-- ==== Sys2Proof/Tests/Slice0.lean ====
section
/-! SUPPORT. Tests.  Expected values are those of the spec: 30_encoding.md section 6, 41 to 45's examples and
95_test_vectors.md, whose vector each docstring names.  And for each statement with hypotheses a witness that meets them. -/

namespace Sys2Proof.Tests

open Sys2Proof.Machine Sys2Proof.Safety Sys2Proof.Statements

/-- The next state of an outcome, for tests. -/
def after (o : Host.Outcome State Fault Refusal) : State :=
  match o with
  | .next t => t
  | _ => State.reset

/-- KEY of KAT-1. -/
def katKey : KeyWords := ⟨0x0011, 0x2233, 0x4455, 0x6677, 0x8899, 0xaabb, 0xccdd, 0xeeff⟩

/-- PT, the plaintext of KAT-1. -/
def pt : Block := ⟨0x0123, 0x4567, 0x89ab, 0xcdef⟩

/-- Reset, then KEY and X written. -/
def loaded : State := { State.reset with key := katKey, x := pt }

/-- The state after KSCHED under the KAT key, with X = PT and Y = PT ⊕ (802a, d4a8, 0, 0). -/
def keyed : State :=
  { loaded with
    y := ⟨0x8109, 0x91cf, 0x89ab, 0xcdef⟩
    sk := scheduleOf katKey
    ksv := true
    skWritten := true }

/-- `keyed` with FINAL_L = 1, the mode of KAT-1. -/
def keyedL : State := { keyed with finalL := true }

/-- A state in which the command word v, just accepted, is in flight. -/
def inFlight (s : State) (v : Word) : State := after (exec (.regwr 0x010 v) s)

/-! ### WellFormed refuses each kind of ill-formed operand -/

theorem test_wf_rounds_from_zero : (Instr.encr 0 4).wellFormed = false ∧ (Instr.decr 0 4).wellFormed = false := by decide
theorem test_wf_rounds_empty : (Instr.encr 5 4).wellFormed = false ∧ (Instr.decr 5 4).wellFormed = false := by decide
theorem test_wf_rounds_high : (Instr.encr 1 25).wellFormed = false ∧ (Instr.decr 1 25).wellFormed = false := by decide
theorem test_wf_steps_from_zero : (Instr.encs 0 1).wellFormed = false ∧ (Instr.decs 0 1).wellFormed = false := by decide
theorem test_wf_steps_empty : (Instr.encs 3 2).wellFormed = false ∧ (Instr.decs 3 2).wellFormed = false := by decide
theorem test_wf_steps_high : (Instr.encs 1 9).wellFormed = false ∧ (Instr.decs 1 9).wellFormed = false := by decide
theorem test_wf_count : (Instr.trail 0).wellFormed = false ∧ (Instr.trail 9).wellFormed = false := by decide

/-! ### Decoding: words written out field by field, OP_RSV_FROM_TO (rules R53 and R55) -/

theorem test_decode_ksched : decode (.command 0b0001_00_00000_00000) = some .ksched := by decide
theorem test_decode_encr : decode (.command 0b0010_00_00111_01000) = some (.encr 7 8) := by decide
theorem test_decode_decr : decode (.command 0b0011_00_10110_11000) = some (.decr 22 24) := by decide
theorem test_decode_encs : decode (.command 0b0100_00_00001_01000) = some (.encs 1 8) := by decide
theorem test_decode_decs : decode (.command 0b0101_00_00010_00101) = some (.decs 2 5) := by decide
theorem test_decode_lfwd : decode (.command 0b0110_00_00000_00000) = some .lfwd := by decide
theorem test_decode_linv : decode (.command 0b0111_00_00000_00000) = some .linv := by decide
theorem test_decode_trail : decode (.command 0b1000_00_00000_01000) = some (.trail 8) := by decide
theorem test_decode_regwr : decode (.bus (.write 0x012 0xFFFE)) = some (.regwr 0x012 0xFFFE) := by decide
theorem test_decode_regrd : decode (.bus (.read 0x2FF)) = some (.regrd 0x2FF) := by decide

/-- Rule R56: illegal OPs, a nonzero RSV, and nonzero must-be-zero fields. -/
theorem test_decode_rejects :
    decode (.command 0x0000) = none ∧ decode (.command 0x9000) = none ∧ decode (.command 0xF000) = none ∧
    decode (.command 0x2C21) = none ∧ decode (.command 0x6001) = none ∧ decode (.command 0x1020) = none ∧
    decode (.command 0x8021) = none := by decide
========
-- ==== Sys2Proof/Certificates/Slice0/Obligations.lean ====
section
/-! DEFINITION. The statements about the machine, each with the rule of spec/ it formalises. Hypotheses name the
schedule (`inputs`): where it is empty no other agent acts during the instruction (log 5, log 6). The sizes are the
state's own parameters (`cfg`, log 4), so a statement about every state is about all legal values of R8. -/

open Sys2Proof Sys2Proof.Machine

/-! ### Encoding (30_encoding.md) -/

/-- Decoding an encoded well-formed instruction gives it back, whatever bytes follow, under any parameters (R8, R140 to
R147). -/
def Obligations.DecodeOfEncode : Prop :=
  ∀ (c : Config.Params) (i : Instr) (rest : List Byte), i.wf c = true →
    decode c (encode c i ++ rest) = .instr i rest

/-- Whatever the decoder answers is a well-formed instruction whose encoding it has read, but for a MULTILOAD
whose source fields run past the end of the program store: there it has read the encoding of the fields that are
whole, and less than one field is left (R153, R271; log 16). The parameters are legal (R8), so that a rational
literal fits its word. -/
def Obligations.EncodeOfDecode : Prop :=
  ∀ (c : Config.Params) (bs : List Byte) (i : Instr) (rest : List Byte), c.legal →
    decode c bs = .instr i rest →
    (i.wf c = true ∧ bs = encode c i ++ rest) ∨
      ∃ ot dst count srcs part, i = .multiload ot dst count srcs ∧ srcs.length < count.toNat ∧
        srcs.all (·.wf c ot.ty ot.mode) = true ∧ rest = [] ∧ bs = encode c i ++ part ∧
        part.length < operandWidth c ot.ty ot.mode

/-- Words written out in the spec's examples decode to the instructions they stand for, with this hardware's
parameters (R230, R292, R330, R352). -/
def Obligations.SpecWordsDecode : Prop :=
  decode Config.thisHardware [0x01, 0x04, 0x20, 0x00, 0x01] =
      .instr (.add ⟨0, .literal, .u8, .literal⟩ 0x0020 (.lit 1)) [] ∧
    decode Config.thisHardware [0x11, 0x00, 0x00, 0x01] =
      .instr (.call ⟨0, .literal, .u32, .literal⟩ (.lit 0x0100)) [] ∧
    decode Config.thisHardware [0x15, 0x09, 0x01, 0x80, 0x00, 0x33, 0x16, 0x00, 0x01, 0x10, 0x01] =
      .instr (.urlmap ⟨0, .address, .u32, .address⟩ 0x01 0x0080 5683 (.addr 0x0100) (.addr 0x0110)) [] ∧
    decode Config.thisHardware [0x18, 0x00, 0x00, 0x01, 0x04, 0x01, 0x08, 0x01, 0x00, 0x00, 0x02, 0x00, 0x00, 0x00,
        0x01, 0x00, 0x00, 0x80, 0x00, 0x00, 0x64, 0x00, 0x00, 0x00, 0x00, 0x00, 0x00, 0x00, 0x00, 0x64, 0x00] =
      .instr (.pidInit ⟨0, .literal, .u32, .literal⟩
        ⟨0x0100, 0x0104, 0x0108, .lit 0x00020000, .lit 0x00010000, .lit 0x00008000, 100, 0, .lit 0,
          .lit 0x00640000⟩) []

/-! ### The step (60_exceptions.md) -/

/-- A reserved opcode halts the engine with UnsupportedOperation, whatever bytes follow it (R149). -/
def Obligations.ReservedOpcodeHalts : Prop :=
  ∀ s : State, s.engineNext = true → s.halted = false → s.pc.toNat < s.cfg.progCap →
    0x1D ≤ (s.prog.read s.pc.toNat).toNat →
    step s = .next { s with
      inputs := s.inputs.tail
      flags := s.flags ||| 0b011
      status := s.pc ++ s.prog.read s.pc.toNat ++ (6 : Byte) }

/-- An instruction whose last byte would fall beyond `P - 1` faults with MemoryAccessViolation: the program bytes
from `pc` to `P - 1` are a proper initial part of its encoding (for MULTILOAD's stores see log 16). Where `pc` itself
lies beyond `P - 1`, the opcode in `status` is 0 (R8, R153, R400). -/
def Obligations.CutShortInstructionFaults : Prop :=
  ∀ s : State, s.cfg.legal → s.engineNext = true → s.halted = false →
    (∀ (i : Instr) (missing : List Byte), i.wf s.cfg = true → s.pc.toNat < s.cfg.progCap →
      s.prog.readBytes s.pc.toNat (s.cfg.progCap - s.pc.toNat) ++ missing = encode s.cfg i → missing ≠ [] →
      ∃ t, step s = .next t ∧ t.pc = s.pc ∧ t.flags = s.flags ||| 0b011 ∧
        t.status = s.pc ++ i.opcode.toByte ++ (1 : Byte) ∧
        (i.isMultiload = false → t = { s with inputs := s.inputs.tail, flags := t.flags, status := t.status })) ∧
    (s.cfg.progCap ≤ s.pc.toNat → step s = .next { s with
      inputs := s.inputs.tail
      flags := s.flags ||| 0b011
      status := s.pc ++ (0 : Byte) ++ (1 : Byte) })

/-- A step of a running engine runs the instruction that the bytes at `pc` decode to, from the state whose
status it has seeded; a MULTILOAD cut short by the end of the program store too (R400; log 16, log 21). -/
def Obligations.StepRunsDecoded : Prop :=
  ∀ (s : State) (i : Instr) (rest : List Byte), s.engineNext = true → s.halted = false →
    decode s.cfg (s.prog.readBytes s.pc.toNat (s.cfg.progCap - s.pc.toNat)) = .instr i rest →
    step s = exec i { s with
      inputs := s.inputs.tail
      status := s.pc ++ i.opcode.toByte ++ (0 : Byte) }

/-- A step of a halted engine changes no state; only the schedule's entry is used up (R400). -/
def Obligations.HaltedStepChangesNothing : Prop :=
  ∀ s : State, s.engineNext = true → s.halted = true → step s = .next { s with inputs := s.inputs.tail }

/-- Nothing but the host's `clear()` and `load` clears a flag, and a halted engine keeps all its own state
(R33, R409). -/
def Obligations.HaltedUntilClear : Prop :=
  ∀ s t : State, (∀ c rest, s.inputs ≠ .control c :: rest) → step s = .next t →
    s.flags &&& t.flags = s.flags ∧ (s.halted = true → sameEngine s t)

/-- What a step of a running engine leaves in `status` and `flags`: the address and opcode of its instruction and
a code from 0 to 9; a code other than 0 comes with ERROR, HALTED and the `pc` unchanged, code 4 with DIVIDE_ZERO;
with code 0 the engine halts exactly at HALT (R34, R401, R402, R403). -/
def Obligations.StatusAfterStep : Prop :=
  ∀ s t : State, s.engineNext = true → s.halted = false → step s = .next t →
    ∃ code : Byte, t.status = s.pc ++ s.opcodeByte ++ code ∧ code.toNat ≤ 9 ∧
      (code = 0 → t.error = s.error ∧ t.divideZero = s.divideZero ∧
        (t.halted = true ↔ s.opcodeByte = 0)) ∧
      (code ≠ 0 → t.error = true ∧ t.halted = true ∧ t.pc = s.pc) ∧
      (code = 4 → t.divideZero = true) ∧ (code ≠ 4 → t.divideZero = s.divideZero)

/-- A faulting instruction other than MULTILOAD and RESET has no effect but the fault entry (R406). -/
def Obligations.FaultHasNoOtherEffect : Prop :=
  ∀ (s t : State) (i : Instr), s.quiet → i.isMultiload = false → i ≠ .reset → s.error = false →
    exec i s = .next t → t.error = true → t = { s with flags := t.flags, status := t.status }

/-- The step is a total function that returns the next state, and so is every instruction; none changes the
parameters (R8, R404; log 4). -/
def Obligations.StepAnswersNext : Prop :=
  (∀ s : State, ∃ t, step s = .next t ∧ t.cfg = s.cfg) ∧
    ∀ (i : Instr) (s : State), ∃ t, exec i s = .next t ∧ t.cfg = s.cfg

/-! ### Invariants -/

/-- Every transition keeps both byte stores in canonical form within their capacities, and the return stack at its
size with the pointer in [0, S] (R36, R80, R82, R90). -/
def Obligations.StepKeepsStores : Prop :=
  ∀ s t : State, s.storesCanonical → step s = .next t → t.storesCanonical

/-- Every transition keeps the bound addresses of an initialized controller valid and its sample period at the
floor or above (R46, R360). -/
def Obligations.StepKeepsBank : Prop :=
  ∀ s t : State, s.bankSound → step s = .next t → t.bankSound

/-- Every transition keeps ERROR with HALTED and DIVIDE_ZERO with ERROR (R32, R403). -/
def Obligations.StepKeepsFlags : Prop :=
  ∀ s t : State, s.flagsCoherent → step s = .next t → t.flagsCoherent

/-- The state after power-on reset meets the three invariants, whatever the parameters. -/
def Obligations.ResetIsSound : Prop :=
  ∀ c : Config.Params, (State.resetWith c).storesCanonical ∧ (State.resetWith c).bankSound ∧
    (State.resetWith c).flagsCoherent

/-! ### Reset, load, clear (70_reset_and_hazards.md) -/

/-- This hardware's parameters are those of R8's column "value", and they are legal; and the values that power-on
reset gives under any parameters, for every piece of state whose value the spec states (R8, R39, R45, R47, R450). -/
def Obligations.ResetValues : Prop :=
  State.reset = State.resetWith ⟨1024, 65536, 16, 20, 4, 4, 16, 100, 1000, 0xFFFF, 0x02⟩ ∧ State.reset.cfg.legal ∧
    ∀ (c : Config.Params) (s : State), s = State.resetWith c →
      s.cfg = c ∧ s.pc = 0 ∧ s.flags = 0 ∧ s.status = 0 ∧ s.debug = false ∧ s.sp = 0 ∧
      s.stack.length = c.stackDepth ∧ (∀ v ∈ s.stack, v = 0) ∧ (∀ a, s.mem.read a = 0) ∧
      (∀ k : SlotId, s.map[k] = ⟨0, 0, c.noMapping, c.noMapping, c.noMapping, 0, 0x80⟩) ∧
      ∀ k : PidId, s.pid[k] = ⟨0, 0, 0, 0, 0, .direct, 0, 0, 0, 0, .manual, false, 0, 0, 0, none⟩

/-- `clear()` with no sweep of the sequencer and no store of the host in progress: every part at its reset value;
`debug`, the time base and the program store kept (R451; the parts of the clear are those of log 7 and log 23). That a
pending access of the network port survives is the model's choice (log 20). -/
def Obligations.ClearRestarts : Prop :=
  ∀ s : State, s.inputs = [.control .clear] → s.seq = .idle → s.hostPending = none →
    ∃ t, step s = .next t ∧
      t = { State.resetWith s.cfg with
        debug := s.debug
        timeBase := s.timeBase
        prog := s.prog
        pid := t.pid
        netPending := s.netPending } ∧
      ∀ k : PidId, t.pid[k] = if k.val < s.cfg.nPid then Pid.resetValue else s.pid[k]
========
TASK STATEMENT:
Starting with the line with "-- ==== Sys2Proof/Tests/Slice0.lean" above and going on through the line with "KEY of KAT-1. -/", transcribe every line exactly, both ends included, and add nothing.

OUTPUT OF THE TASK:
-- ==== Sys2Proof/Tests/Slice0.lean ====
section
/-! SUPPORT. Tests.  Expected values are those of the spec: 30_encoding.md section 6, 41 to 45's examples and
95_test_vectors.md, whose vector each docstring names.  And for each statement with hypotheses a witness that meets them. -/

namespace Sys2Proof.Tests

open Sys2Proof.Machine Sys2Proof.Safety Sys2Proof.Statements

/-- The next state of an outcome, for tests. -/
def after (o : Host.Outcome State Fault Refusal) : State :=
  match o with
  | .next t => t
  | _ => State.reset

/-- KEY of KAT-1. -/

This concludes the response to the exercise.